Do que antes se expôs já resulta que esta versão, além de ser conclusiva, não é a que resulta da compaginação dos referidos meios de prova. As declarações do impugnante, sinceras e convincentes, esclareceram, por exemplo, que a não requisição da licença de habitabilidade para a fracção que lhe era destinada foi uma perfeita escolha da B…, já que as demais fracções não estavam mais prontas que a “A”, tendo sido requeridas as licenças com base em termo de responsabilidade do engenheiro da obra.

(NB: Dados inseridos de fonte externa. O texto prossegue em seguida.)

/-! ### Slots -/

/-- What tile reset puts in a slot (R122): zero, but every channel map entry 0x3F. -/
def slotReset (n : Nat) : Slot128 :=
  if n = 360 || n = 361 then 0x3F3F3F3F3F3F3F3F3F3F3F3F3F3F3F3F#128
  else if n = 362 then 0x3F3F3F3F3F3F3F3F#128
  else 0

/-- The word in a slot. -/
def Tile.slot (x : Tile) (n : Nat) : Slot128 := (mapGet x.slots n).getD (slotReset n)

/-- Write a slot; a slot at its reset word is not listed. -/
def Tile.setSlot (x : Tile) (n : Nat) (w : Slot128) : Tile :=
  { x with slots := if w = slotReset n then mapErase x.slots n else mapSet x.slots n w }

/-- The channel map entry of an incoming channel (R149). -/
def Tile.chanEntry (x : Tile) (c : Nat) : Nat := ((x.slot (slotCm (c / 16))).extractLsb' (8 * (c % 16)) 8).toNat

/-! ### The tag table (R218) -/

/-- Bits [52:10] of entry s: valid above the tag. -/
def Tile.tag (x : Tile) (s : Nat) : BitVec 43 := (mapGet x.tags s).getD 0

/-- Write an entry; one that is all zero is not listed. -/
def Tile.setTag (x : Tile) (s : Nat) (e : BitVec 43) : Tile :=
  { x with tags := if e = 0 then mapErase x.tags s else mapSet x.tags s e }

/-- An entry marked not valid keeps its tag (R220). -/
def tagInvalid (e : BitVec 43) : BitVec 43 := (e.extractLsb' 0 42).setWidth 43

/-- The valid entry of a tag. -/
def tagEntry (g : BitVec 42) : BitVec 43 := (1 : BitVec 1) ++ g

/-! ### System state registers as software reads them -/

/-- ss.fpmode (R81). -/
def Core.fpmode (c : Core) : Dword := c.srgen ++ (0 : BitVec 23) ++ c.flags ++ BitVec.ofBool c.flush ++ c.rm
/-- ss.evmask (R82). -/
def Core.evmask (c : Core) : Dword := BitVec.ofBool c.lost ++ (0 : BitVec 47) ++ c.wake

/-- Set the fields of ss.mode as they are given (R80): an image may hold 11 in m or pm (R331; DESIGN CHOICE, log entry 78). -/
def Core.setMode (c : Core) (v : Dword) : Core :=
  { c with m := v.extractLsb' 0 2, pm := v.extractLsb' 2 2, ih := v.getLsbD 4 }
/-- Set the fields of ss.fpmode as an image holds them (R81, R331): values that no write places there, a zero srgen or a reserved rm,
stand as the image gives them (DESIGN CHOICE, log entry 78). -/
def Core.setFpmode (c : Core) (v : Dword) : Core :=
  { c with rm := v.extractLsb' 0 3, flush := v.getLsbD 3, flags := v.extractLsb' 4 5, srgen := v.extractLsb' 32 32 }
/-- Set the fields of ss.evmask as an image holds them (R82). -/
def Core.setEvmask (c : Core) (v : Dword) : Core := { c with wake := v.extractLsb' 0 16, lost := v.getLsbD 63 }

/-! ### Tile reset -/

/-- Tile reset of a tile of a function: the core idle with its registers at reset, ss.tenant among them, every slot, port and
tag entry at its reset value (R79, R86, R122, R218). The scratchpad keeps its bytes, and the tile its function. -/
def State.resetTile (s : State) (t fn : Nat) : State :=
  s.setTile t { Tile.reset with core := { Core.reset with fn := fnBits fn, view := { pb := [], sv := s.mem } } }

/-! ### The image (R330) -/

/-- Fill with zeros to n bytes. -/
def padTo (n : Nat) (bs : List Byte) : List Byte := bs ++ List.replicate (n - bs.length) 0

/-- The core runs or waits: status [0] of the core section. -/
def CoreRun.active : CoreRun → Bool
  | .running => true
  | .waiting _ => true
  | .idle => false
  | .stopped _ => false

/-- Actor a of the core section: 96 bytes. -/
def actorBytes (c : Core) (a : Nat) : List Byte :=
  match mapGet c.actors a with
  | none => List.replicate 96 0
  | some x => toBytes x.desc.toNat 16 ++ (x.saved.toList.flatMap fun v => toBytes v.toNat 8) ++ toBytes 1 16

/-- An entry of the stream command queue: the command words, then its number. -/
def queueBytes (cmds : Map Cmd) (n : Nat) : List Byte :=
  match mapGet cmds n with
  | none => List.replicate 32 0
  | some c => toBytes c.w0.toNat 4 ++ toBytes c.w1.toNat 4 ++ toBytes c.w2.toNat 4 ++ toBytes c.w3.toNat 4 ++ toBytes n 16

/-- The core section: 16 KiB. -/
def coreBytes (c : Core) (cmds : Map Cmd) : List Byte :=
  let regs := (List.range 32).flatMap fun r => toBytes (c.reg (BitVec.ofNat 5 r)).toNat 8
  let ss := [c.cause.toNat, c.fpc.toNat, c.fval.toNat, c.mode.toNat, c.fpmode.toNat, c.evmask.toNat, c.vcycle.toNat]
  let status := (if c.run.active then 1 else 0) + 4 * (if c.run.active then c.actor.getD 0 else 0)
  let a := padTo 0x200 (regs ++ toBytes c.pc.toNat 8 ++ toBytes (c.p.toNat ||| 1) 8 ++
    padTo 0x70 (ss.flatMap fun v => toBytes v 8) ++ toBytes status 8)
  let b := padTo 0x800 (a ++ (List.range 16).flatMap (actorBytes c))
  let d := padTo 0xA00 (b ++ c.events.flatMap fun v => toBytes v.toNat 8) ++ toBytes c.events.length 8
  let e := padTo 0x1000 (d ++ toBytes c.deque.length 8) ++ c.deque.flatMap (padTo 32)
  padTo 0x4000 (padTo 0x3000 e ++ c.queue.flatMap (queueBytes cmds))

/-- A token in place j of a port. -/
def tokenNum (k : Token) : Nat := k.data.toNat + k.kind.toNat * 2 ^ 32 + 2 ^ 63

/-- A port: 256 bytes, head at place 0. -/
def portBytes (ps : Map Port) (n : Nat) : List Byte :=
  padTo 256 (((mapGet ps n).map Port.q).getD [] |>.flatMap fun k => toBytes (tokenNum k) 8)

/-- Entry s of the tag table (R218). -/
def tagBytes (x : Tile) (s : Nat) : List Byte := toBytes ((x.tag s).toNat * 2 ^ 10) 8

/-- The parts of the image before the header: bytes 0 to 0x31_3FFF. -/
def imageFront (s : State) (t : Nat) (v : SavedTile) : List Byte :=
  s.mem.read (spBase t) 0x300000 ++
  padTo 0x2000 ((List.range 427).flatMap fun n => toBytes (v.tile.slot n).toNat 16) ++
  coreBytes v.tile.core v.cmds ++
  (List.range 3072).flatMap (tagBytes v.tile) ++
  (List.range 64).flatMap (portBytes v.tile.fi) ++ (List.range 64).flatMap (portBytes v.tile.fo)

/-- The implementation state of the image: the number under which the machine holds it (DESIGN CHOICE, log entry 14). -/
def imageBack (n : Nat) : List Byte := padTo 0x1BFC0 (toBytes n 8)

/-- Kinds of image. -/
def imageSoft : Nat := 0
def imageHard : Nat := 1
def imageFresh : Nat := 2

/-- The header: 64 bytes. -/
def imageHeader (t fn kind : Nat) (digest : BitVec 256) : List Byte :=
  toBytes (1 + kind * 2 ^ 16 + t % 160 * 2 ^ 24 + fnField fn * 2 ^ 32 + t / 160 * 2 ^ 40) 32 ++ toBytes digest.toNat 32

/-- The size of a tile image and of a device section. -/
def imageSize : Nat := 0x330000
def deviceSection : Nat := 0x10000

/-- The whole image of a tile saved under a number. -/
def imageBytes (s : State) (t fn kind n : Nat) (v : SavedTile) : List Byte :=
  let front := imageFront s t v
  let back := imageBack n
  front ++ imageHeader t fn kind (Config.sm3 (front ++ back)) ++ back

/-! ### Reading an image -/

/-- Bytes at an offset as a number. -/
def numAt (bs : List Byte) (off n : Nat) : Nat := ofBytes ((bs.drop off).take n)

Pelo exposto, também quanto a esta matéria, entendemos inexistir fundamento para a alteração da decisão da matéria de facto nesta parte.

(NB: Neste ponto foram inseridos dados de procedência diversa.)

-- ==== Sys2Proof/Machine/Num.lean ====
section
/-! DEFINITION. Number formats, rounding and conversion (R50 to R64), block scales (R71, R72), the tensor-ID entry
(R73, R74), and the D-format and carry-save accumulation (R58, R65 to R69). -/

namespace Sys2Proof.Machine

/-! ### Formats (R50, R55) -/

/-- The width of a format in bits; 0 for an unallocated code (R50). -/
def fmtWidth (f : Nat) : Nat :=
  if f ≤ 0x03 then 8 else if f ≤ 0x06 then 6 else if f ≤ 0x08 then 16 else if f ≤ 0x0A then 8
  else if f ≤ 0x0C then 6 else if f = 0x0D then 4 else if f ≤ 0x10 then 16 else if f ≤ 0x12 then 8
  else if f ≤ 0x14 then 4 else if f ≤ 0x16 then 2 else if f = 0x17 then 1 else if f = 0x18 then 32
  else if f = 0x19 then 8 else 0

/-- Codes of the formats named singly. -/
def fE4M3 : Nat := 0x09
def fFP16 : Nat := 0x0E
def fBF16 : Nat := 0x0F
def fFP32 : Nat := 0x18
def fE8M0 : Nat := 0x19

/-- A tapered format: width and es (R50). -/
def tapered (f : Nat) : Option (Nat × Nat) :=
  if f ≤ 0x03 then some (8, f) else if f ≤ 0x06 then some (6, f - 4) else if f ≤ 0x08 then some (16, f - 6) else none

/-- How a floating format treats its specials (R55). -/
inductive FloatKind where
  /-- FP16, BF16, FP32: infinities and quiet and signalling NaNs -/
  | ieee
  /-- E5M2: infinities and NaNs -/
  | e5m2
  /-- E4M3: NaN only -/
  | e4m3
  /-- E2M3, E3M2, E2M1: none -/
  | plain
  deriving DecidableEq, Repr

/-- A floating format: exponent bits, mantissa bits, bias, largest finite pattern, kind (R55). -/
structure FloatFmt where
  eb : Nat
  mb : Nat
  bias : Nat
  maxPat : Nat
  kind : FloatKind
  deriving DecidableEq, Repr

/-- The table of R55. -/
def floatFmt (f : Nat) : Option FloatFmt :=
  match f with
  | 0x09 => some { eb := 4, mb := 3, bias := 7, maxPat := 0x7E, kind := .e4m3 }
  | 0x0A => some { eb := 5, mb := 2, bias := 15, maxPat := 0x7B, kind := .e5m2 }
  | 0x0B => some { eb := 2, mb := 3, bias := 1, maxPat := 0x1F, kind := .plain }
  | 0x0C => some { eb := 3, mb := 2, bias := 3, maxPat := 0x1F, kind := .plain }
  | 0x0D => some { eb := 2, mb := 1, bias := 1, maxPat := 0x7, kind := .plain }
  | 0x0E => some { eb := 5, mb := 10, bias := 15, maxPat := 0x7BFF, kind := .ieee }
  | 0x0F => some { eb := 8, mb := 7, bias := 127, maxPat := 0x7F7F, kind := .ieee }
  | 0x18 => some { eb := 8, mb := 23, bias := 127, maxPat := 0x7F7FFFFF, kind := .ieee }
  | _ => none

/-- FP32. -/
def fp32 : FloatFmt := { eb := 8, mb := 23, bias := 127, maxPat := 0x7F7FFFFF, kind := .ieee }

/-- Exponent of the lowest subnormal's bit. -/
def FloatFmt.qmin (f : FloatFmt) : Int := 1 - (f.bias : Int) - f.mb
/-- Exponent of the minimum normal. -/
def FloatFmt.emin (f : FloatFmt) : Int := 1 - (f.bias : Int)
/-- The sign bit's weight. -/
def FloatFmt.signBit (f : FloatFmt) : Nat := 2 ^ (f.eb + f.mb)

/-- An integer format: width and signedness (R50, R56). -/
def intFmt (f : Nat) : Option (Nat × Bool) :=
  match f with
  | 0x10 => some (16, true)
  | 0x11 => some (8, true)
  | 0x12 => some (8, false)
  | 0x13 => some (4, true)
  | 0x14 => some (4, false)
  | 0x15 => some (2, true)
  | _ => none

/-! ### Decoding (R52, R55, R56) -/

/-- The exact value of a sign, a magnitude and an exponent. -/
def Val.of (neg : Bool) (m : Nat) (e : Int) : Val := if m = 0 then .zero neg else .fin neg m e

/-- An integer as an exact value. -/
def Val.ofInt (x : Int) : Val := Val.of (x < 0) x.natAbs 0

/-- R52: a tapered pattern of n bits with es exponent bits. -/
def decodeTapered (n es u : Nat) : Val :=
  let u := u % 2 ^ n
  if u = 0 then .zero false
  else if u = 2 ^ (n - 1) then .nar
  else
    let neg := u.testBit (n - 1)
    let u := if neg then 2 ^ n - u else u
    let first := u.testBit (n - 2)
    let run := ((List.range (n - 1)).find? fun i => u.testBit (n - 2 - i) != first).getD (n - 1)
    let k : Int := if first then run - 1 else -run
    -- the bits after the regime and its terminating bit, if any bit remains
    let left := n - 1 - run - 1
    let tail := u % 2 ^ left
    let e := if es ≤ left then tail / 2 ^ (left - es) else tail * 2 ^ (es - left)
    let fb := left - es
    let frac := tail % 2 ^ fb
    .fin neg (2 ^ fb + frac) (k * 2 ^ es + e - fb)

Para além disso, insurgem-se os apelantes quanto à decisão de comprovação da matéria constante do item 17, referente à entrega das chaves da fracção “A” a C…, pretendendo que se dê igualmente por provado que tal entrega teve exclusivamente por fim permitir-lhe aceder à fracção para realizar os trabalhos de carpintaria que lhe incumbiam.
Ouvidos os depoimentos de ambos – impugnante e representante da insolvente – a conclusão que se extrai é a de que, no próprio momento da entrega das chaves, esse acto visou facultar ao primeiro o acesso à fracção, para que ali executasse as obras a seu cargo, designadamente de carpintaria. Todavia, o que o devir revelou é que a situação se prolongou de tal forma que redundou na incapacidade de a insolvente terminar os trabalhos a seu cargo, e deixando que a situação se prolongasse com as chaves entregues ao C… e em circunstâncias por via das quais este passou a desenvolver um efectivo e exclusivo domínio sobre a fracção. Por outro lado, em coerência com isso, tal como consta dos itens 18 e 19, foi a própria insolvente que desenvolveu a iniciativa de fazer inscrever a propriedade da fracção em nome do impugnante, nas Finanças, o que levou a que passasse a ser ele a pagar o correspondente IMI.
Neste contexto, a alteração do teor do facto descrito sob o item 17 no sentido pretendido pelos apelantes seria restritiva em relação à globalidade da situação, que não se reduz ao puro momento da entrega das chaves.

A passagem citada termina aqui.